* Exercise details: Across all the records below, count the lines that hold "reason". State only that figure.

* Stored items:
*** Begin section ***

-- ==== Sys2Proof/Machine/Translate.lean ====
section
/-!
DEFINITION. Page tables (R212, R213), translation caches (R217, R218), permissions (R214), the range
locks of the copy engine (R322), and the check of one lane's access (R232).
-/
namespace Sys2Proof.Machine

/-! ### The walk -/

/-- How a walk ends (R213, R219). `entry` is the physical address of the entry at which it ended. -/
inductive Walk where
  | leaf (l : Leaf)
  | fail (reason level entry : Nat)
  deriving DecidableEq, Repr

def walkShift : Nat → Nat
  | 0 => 48
  | 1 => 39
  | 2 => 30
  | 3 => 21
  | _ => 16
def walkSize : Nat → Nat
  | 0 => 256
  | 4 => 32
  | _ => 512

/-- Is every reserved bit of an entry zero? A pointer's address bits below the next table's alignment
count as such (R213). -/
def entryReserved (level : Nat) (e : Word64) : Bool :=
  if fld e 2 1 = 0 then
    fld e 63 52 == 0 && fld e 7 3 == 0 && (decide (3 ≤ level) || fld e 11 8 == 0)
  else fld e 63 62 == 0 && fld e 59 52 == 0 && fld e 15 8 == 0 && fld e 3 3 == 0

/-- Does a page of 2^bits bytes at `frame` lie in the map of R211? -/
def frameOk (frame bits : Nat) : Bool :=
  frame % 2 ^ bits == 0 && (region? frame).isSome && region? frame == region? (frame + 2 ^ bits - 1)

/-- One level of the walk: a leaf, an end, or the next table. -/
def walkEntry (level va entryPa : Nat) (e : Word64) : Walk ⊕ Nat :=
  let v := e.getLsbD 0
  let ty := fld e 2 1
  let frame := fld e 51 16 * 2 ^ 16
  let bits := walkShift level
  if !entryReserved level e || ty == 3 || (ty == 2 && level != 4) then .inl (.fail 3 level entryPa)
  else if !v then .inl (.fail (if ty == 2 then 1 else 0) level entryPa)
  else if ty == 2 || (ty == 0 && level == 4) || (ty == 1 && (decide (level < 2) || !frameOk frame bits))
  then .inl (.fail 3 level entryPa)
  else if ty == 0 then .inr (fld e 51 8 * 256)
  else .inl (.leaf { vbase := va / 2 ^ bits * 2 ^ bits, bits := bits, frame := frame,
                     r := e.getLsbD 5, w := e.getLsbD 6, x := e.getLsbD 7, u := e.getLsbD 4,
                     cf := e.getLsbD 61, rep := e.getLsbD 60 })

/-- Walk from `table` at `level` (R212): entries are read at device scope at their homes. -/
def State.walkFrom (s : State) (die va : Nat) : Nat → Nat → Nat → State × Walk
  | 0, level, table => (s, .fail 0 level table)
  | fuel + 1, level, table =>
    let pa := table + 8 * (va / 2 ^ walkShift level % walkSize level)
    let r := s.devBytes die 8 pa
    match walkEntry level va pa (w64n (ofBytes r.2)) with
    | .inl w => (r.1, w)
    | .inr next => r.1.walkFrom die va fuel (level + 1) next

def Ctx.ptroot (x : Ctx) : Nat := fld (w64n (x.num 0 8)) 51 11 * 2048

def State.walk (s : State) (die c va : Nat) : State × Walk :=
  s.walkFrom die va 5 0 (s.ctx c).ptroot

/-! ### Translation caches -/

def Leaf.holds (l : Leaf) (va : Nat) : Bool := va / 2 ^ l.bits * 2 ^ l.bits == l.vbase
def Leaf.pa (l : Leaf) (va : Nat) : Nat := l.frame + va % 2 ^ l.bits
def Leaf.level (l : Leaf) : Nat := if l.bits == 30 then 2 else if l.bits == 21 then 3 else 4

/-- The first `cap` entries of a site, newest first. -/
def tlbTrim (site : Nat) : Nat → List (Nat × TlbEntry) → List (Nat × TlbEntry)
  | _, [] => []
  | cap, e :: t =>
    if e.1 = site then (match cap with
      | 0 => tlbTrim site 0 t
      | n + 1 => e :: tlbTrim site n t)
    else e :: tlbTrim site cap t

def State.tlbFind (s : State) (site c va : Nat) : Option Leaf :=
  (s.tlb.find? (fun e => e.1 == site && e.2.ctx == c && e.2.leaf.holds va)).map (fun e => e.2.leaf)
def State.tlbAdd (s : State) (site cap c : Nat) (l : Leaf) : State :=
  { s with tlb := (site, ⟨c, l⟩) :: tlbTrim site (cap - 1) s.tlb }

/-- The leaf for va in context c, through the TLBs of the core and of its die, or by a walk (R217). -/
def State.lookup (s : State) (core c va : Nat) : State × Walk :=
  let die := dieOf core
  match s.tlbFind core c va with
  | some l => (s, .leaf l)
  | none => match s.tlbFind (l2Site die) c va with
    | some l => (s.tlbAdd core 2048 c l, .leaf l)
    | none =>
      let r := s.walk die c va
      match r.2 with
      | .leaf l => ((r.1.tlbAdd core 2048 c l).tlbAdd (l2Site die) 32768 c l, .leaf l)
      | w => (r.1, w)

/-- Look up, and keep the leaf in the lane's last-page register. -/
def State.noteLane (s : State) (gid lane core c va : Nat) : State × Walk :=
  let r := s.lookup core c va
  match r.2 with
  | .leaf l => (r.1.modGroup gid (fun g => { g with lastPage := dput g.lastPage lane ⟨c, l⟩ }), .leaf l)
  | w => (r.1, w)

/-- As `lookup`, first in the last-page register of a lane of group gid (R217). -/
def State.lookupLane (s : State) (gid lane core c va : Nat) : State × Walk :=
  match (s.group? gid).bind (fun g => dget g.lastPage lane) with
  | some e => if e.ctx == c && e.leaf.holds va then (s, .leaf e.leaf) else s.noteLane gid lane core c va
  | none => s.noteLane gid lane core c va

/-- Remove the translations that `hit` names from the TLBs and the last-page registers (R218). -/
def State.dropTrans (s : State) (hit : TlbEntry → Bool) : State :=
  { s with tlb := s.tlb.filter (fun e => !hit e.2)
           groups := s.groups.map (fun (e : Nat × Group) =>
             (e.1, { e.2 with lastPage := e.2.lastPage.filter (fun p => !hit p.2) })) }

/-- Do two pages share a byte? -/
def Leaf.meets (l m : Leaf) : Bool := decide (l.vbase < m.vbase + 2 ^ m.bits) && decide (m.vbase < l.vbase + 2 ^ l.bits)

/-- The page that holds `va` in a context, as its tables now have it, and as translations still held have it. -/
def State.pagesAt (s : State) (c va : Nat) : List Leaf :=
  let now := match (s.walk 0 c va).2 with
    | .leaf l => [l]
    | .fail .. => []
  now ++ (s.tlb.map (fun e => e.2) ++ s.groups.flatMap (fun e => e.2.lastPage.map (fun p => p.2))).filterMap
    (fun e => if e.ctx == c && e.leaf.holds va then some e.leaf else none)

/-- Remove translations of a context: every leaf that maps a byte of the page of `va`, whatever its size, or all
(R218, R228). A window address has no page (R410). -/
def State.invalidate (s : State) (c : Nat) (va : Option Nat) : State :=
  match va with
  | none => s.dropTrans (fun e => e.ctx == c)
  | some a =>
    if decide (0xFF80000000000000 ≤ a) && decide (a < 0xFF80000000000000 + 2 ^ 23) then s
    else
      let pages := s.pagesAt c a
      s.dropTrans (fun e => e.ctx == c && pages.any (fun p => e.leaf.meets p))

/-! ### Permissions -/

/-- KIND of R220. -/
def kindLoad : Nat := 0
def kindStore : Nat := 1
def kindAtomic : Nat := 2
def kindFetch : Nat := 3
def kindTxf : Nat := 4
def kindStmap : Nat := 5
def kindRecord : Nat := 6
def kindObj : Nat := 7
def kindCont : Nat := 8

/-- EINFO of R220. -/
def einfoOf (reason level kind : Nat) : Nat := kind + level * 2 ^ 8 + reason * 2 ^ 12

/-- What an access needs (R214). -/
structure Need where
  r : Bool := false
  w : Bool := false
  x : Bool := false
  user : Bool := true
  cfTraps : Bool := false              -- a store or atomic, which a CF page refuses
  deriving DecidableEq, Repr

/-- The reason for which a leaf refuses an access, if any (R214, R232 step 3). A store to a CF page
is left to step 4. -/
def Need.refuse (n : Need) (l : Leaf) : Option Nat :=
  if n.cfTraps && l.cf then none
  else if n.w && l.rep then some 4
  else if (n.r && !l.r) || (n.w && !l.w) || (n.x && !l.x) || (n.user && !l.u) then some 2
  else none

/-! ### Range locks (R322) -/

/-- Of entries and the lowest byte that each locks of an access, the one with the least byte, then the least
entry. -/
def leastLock : List (Nat × Nat) → Option (Nat × Nat)
  | [] => none
  | x :: t => match leastLock t with
    | none => some x
    | some y => if y.2 < x.2 || (y.2 == x.2 && decide (y.1 < x.1)) then some y else some x

/-- The lock entry of a core's table that holds the lowest locked byte of an access, and that byte. -/
def State.lockHit (s : State) (core c team va n : Nat) (write : Bool) : Option (Nat × Nat) :=
  let hit (e : Nat × RangeLock) : Bool :=
    e.1 / 64 == core && e.2.ctx == c && (!inWindow va || e.2.team == team) && (write || e.2.reads) &&
      decide (va < e.2.lo + e.2.len) && decide (e.2.lo < va + n)
  leastLock ((s.locks.filter hit).map (fun e => (e.1 % 64, max va e.2.lo)))

/-- The same over the table of the accessing core and that of the owning core. -/
def State.lockHitBoth (s : State) (core owner c team va n : Nat) (write : Bool) : Option (Nat × Nat) :=
  if owner = core then s.lockHit core c team va n write
  else leastLock ((s.lockHit core c team va n write).toList ++ (s.lockHit owner c team va n write).toList)

/-! ### One lane -/

inductive LaneRes where
  | ok (loc : Loc)
  | fault (code : Nat) (einfo : Nat) (addr : Nat)
  | wait (team slot off : Nat)
  deriving DecidableEq, Repr

/-- Who accesses: the group, its core, and how. -/
structure Agent where
  gid  : Nat
  core : Nat
  ctx  : Nat
  team : Nat
  user : Bool
  deriving DecidableEq, Repr

def agentOf (gid : Nat) (g : Group) : Agent := ⟨gid, g.core, g.ctx, g.team, !g.supervisor⟩

/-- The place of a window access of n bytes inside the team's stash (R215). One that ends beyond the stash is outside
it, also where its address is misaligned: step 1 of R232 comes first (DEDUCED, log 91). -/
def State.windowLoc (s : State) (team va n : Nat) : Option Loc :=
  match s.team? team with
  | none => none
  | some t =>
    let c := (va - twBase) / 2 ^ 20
    let o := (va - twBase) % 2 ^ 20
    if c < t.cores.length && decide (o + n ≤ t.stashSize) then some (.stash team c o) else none

/-- The lowest byte of a window access that lies outside the team's stash (R219). -/
def State.windowFault (s : State) (team va n : Nat) : Nat :=
  match s.team? team with
  | none => va
  | some t =>
    let o := (va - twBase) % 2 ^ 20
    if decide ((va - twBase) / 2 ^ 20 < t.cores.length) && decide (o < t.stashSize) && decide (t.stashSize < o + n) then
      va - o + t.stashSize
    else va

/-- The mapped piece an access waits for, or a fault of its fill (R245), whose FADDR holds the global address of the
piece's first byte (DESIGN CHOICE, log 109). -/
def State.pieceCheck (s : State) (a : Agent) (t : Team) (team c o v kind : Nat) (write : Bool) :
    State × Option LaneRes :=
  match (t.mapAt c o).bind (fun i => t.maps[i]?) with
  | none => (s, none)
  | some m =>
    if write && !m.rw then (s, some (.fault 0x01 (einfoOf 2 0 kind) v)) else
    let p := (o - m.off) / 64
    if m.touched.contains p then (s, none) else
    let row := p * 64 / m.rowb
    let ga := (m.global + w64 (row * m.stride) + w64n (p * 64 % m.rowb)).toNat
    let r := s.lookup a.core a.ctx ga
    match r.2 with
    | .leaf l => match ({ r := true, w := m.rw, user := a.user } : Need).refuse l with
      | some why => (r.1, some (.fault 0x01 (einfoOf why l.level kind) ga))
      | none => (r.1, some (.wait team c o))
    | .fail why lev _ =>
      (r.1, some (.fault 0x01 (einfoOf why lev kind) ga))

/-- Check an access of n bytes at va by one lane, in the order of R232. -/
def State.checkLane (s : State) (a : Agent) (lane : Nat) (va : Word64) (n al kind : Nat) (need : Need) :
    State × LaneRes :=
  let v := va.toNat
  let write := kind == kindStore || kind == kindAtomic || kind == kindTxf
  let locked (s : State) (loc : Loc) : State × LaneRes :=
    let owner : Nat := match loc with
      | .stash t c _ => ((s.team? t).bind (fun t => t.cores[c]?)).getD a.core
      | .phys _ => a.core
    match s.lockHitBoth a.core owner a.ctx a.team v n write with
    | some (i, addr) => (s, .fault 0x09 i addr)
    | none => (s, .ok loc)
  if !canonical va then (s, .fault 0x02 (einfoOf 5 0 kind) v)
  else if inWindow v then
    match s.windowLoc a.team v n with
    | none => (s, .fault 0x02 (einfoOf 6 0 kind) (s.windowFault a.team v n))
    | some loc =>
      if v % al ≠ 0 then (s, .fault 0x0A (einfoOf 0 0 kind) v) else
      match loc, s.team? a.team with
      | .stash team c o, some t =>
        let r := s.pieceCheck a t team c o v kind write
        match r.2 with
        | some w => (r.1, w)
        | none => locked r.1 loc
      | _, _ => locked s loc
  else if v % al ≠ 0 then (s, .fault 0x0A (einfoOf 0 0 kind) v)
  else
    let r := s.lookupLane a.gid lane a.core a.ctx v
    match r.2 with
    | .fail why lev _ => (r.1, .fault 0x01 (einfoOf why lev kind) v)
    | .leaf l =>
      match need.refuse l with
      | some why => (r.1, .fault 0x01 (einfoOf why l.level kind) v)
      | none =>
        if need.cfTraps && l.cf then (r.1, .fault 0x08 (einfoOf 0 0 kind) v)
        else locked r.1 (.phys (l.pa v))

/-! ### All lanes of an instruction -/

/-- The lanes' accesses, or the trap of the lowest faulting lane (code, EINFO, its lanes, FADDR), or
the pieces to wait for. -/
inductive LanesRes where
  | ok (accs : List LaneAcc)
  | trap (code : Nat) (einfo : Nat) (lanes : Mask) (faddr : List (Nat × Word64))
  | wait (pieces : List (Nat × Nat × Nat))
  deriving DecidableEq, Repr

/-- Check each (lane, address) pair. -/
def State.checkEach (s : State) (a : Agent) (n al kind : Nat) (need : Need) :
    List (Nat × Word64) → State × List (Nat × Word64 × LaneRes)
  | [] => (s, [])
  | (i, va) :: t =>
    let r := s.checkLane a i va n al kind need
    let rest := r.1.checkEach a n al kind need t
    (rest.1, (i, va, r.2) :: rest.2)

def LaneRes.faults : LaneRes → Option (Nat × Nat × Nat)
  | .fault c e f => some (c, e, f)
  | _ => none

/-- Settle the lanes' results: the lowest faulting lane names the trap (R219, R232). -/
def settleLanes (l : List (Nat × Word64 × LaneRes)) : LanesRes :=
  match l.findSome? (fun x => x.2.2.faults) with
  | some (code, einfo, _) =>
    let same := l.filterMap (fun x => match x.2.2.faults with
      | some (c, _, f) => if c = code then some (x.1, w64n f) else none
      | none => none)
    .trap code einfo (maskOfList (same.map (fun x => x.1))) same
  | none =>
    let waits := l.filterMap (fun x => match x.2.2 with
      | .wait t c p => some (t, c, p)
      | _ => none)
    if waits.isEmpty then
      .ok (l.filterMap (fun x => match x.2.2 with
        | .ok loc => some ⟨x.1, x.2.1, loc⟩
        | _ => none))
    else .wait waits

def State.checkLanes (s : State) (a : Agent) (n al kind : Nat) (need : Need) (l : List (Nat × Word64)) :
    State × LanesRes :=
  let r := s.checkEach a n al kind need l
  (r.1, settleLanes r.2)

/-- An access waits for pieces of a mapping: their fills are asked for (R245). -/
def Team.want (t : Team) (slot off : Nat) : Team :=
  match t.mapAt slot off with
  | none => t
  | some i => match t.maps[i]? with
    | none => t
    | some m =>
      let p := (off - m.off) / 64
      if m.wanted.contains p then t else { t with maps := listSet t.maps i { m with wanted := p :: m.wanted } }

def State.wantPieces (s : State) (l : List (Nat × Nat × Nat)) : State :=
  l.foldl (fun s x => s.modTeam x.1 (fun t => t.want x.2.1 x.2.2)) s

end Sys2Proof.Machine
end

*** End section ***

* Problem solution: 3